> **Input data**:

▬▬▬

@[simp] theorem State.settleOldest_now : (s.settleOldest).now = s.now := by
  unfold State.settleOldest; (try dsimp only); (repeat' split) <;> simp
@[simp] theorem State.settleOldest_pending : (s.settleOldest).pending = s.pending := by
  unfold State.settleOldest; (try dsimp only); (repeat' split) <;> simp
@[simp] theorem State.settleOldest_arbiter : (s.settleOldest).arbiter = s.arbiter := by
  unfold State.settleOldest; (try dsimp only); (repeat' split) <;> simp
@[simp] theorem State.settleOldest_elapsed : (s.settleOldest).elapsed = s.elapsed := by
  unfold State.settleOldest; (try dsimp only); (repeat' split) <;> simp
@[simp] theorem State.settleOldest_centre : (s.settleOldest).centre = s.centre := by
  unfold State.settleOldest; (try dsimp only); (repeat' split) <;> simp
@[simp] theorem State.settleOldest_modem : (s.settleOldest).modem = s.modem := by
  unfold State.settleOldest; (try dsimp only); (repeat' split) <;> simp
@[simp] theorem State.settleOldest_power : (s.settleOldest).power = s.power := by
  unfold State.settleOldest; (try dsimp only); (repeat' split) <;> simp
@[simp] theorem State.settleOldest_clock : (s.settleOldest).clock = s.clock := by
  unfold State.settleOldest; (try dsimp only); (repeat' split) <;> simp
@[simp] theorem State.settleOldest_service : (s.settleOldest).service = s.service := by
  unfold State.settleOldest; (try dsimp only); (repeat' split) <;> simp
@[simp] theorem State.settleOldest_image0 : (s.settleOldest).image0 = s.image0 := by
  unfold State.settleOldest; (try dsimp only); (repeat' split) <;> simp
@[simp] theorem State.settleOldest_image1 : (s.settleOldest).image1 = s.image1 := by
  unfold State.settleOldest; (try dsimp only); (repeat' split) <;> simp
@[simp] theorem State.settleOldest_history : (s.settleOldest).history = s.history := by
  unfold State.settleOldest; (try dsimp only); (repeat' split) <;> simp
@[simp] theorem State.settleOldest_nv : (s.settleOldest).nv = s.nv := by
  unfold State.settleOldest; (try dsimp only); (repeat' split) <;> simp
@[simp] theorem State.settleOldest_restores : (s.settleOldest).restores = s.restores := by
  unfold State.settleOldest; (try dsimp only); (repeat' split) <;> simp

▬▬▬

> **Goal of the exercise**:
Return nothing but the lines from the first line of the listing through the line with "s.pending := by", please, keeping every one of them unchanged.

> **Solution to the exercise**:
@[simp] theorem State.settleOldest_now : (s.settleOldest).now = s.now := by
  unfold State.settleOldest; (try dsimp only); (repeat' split) <;> simp
@[simp] theorem State.settleOldest_pending : (s.settleOldest).pending = s.pending := by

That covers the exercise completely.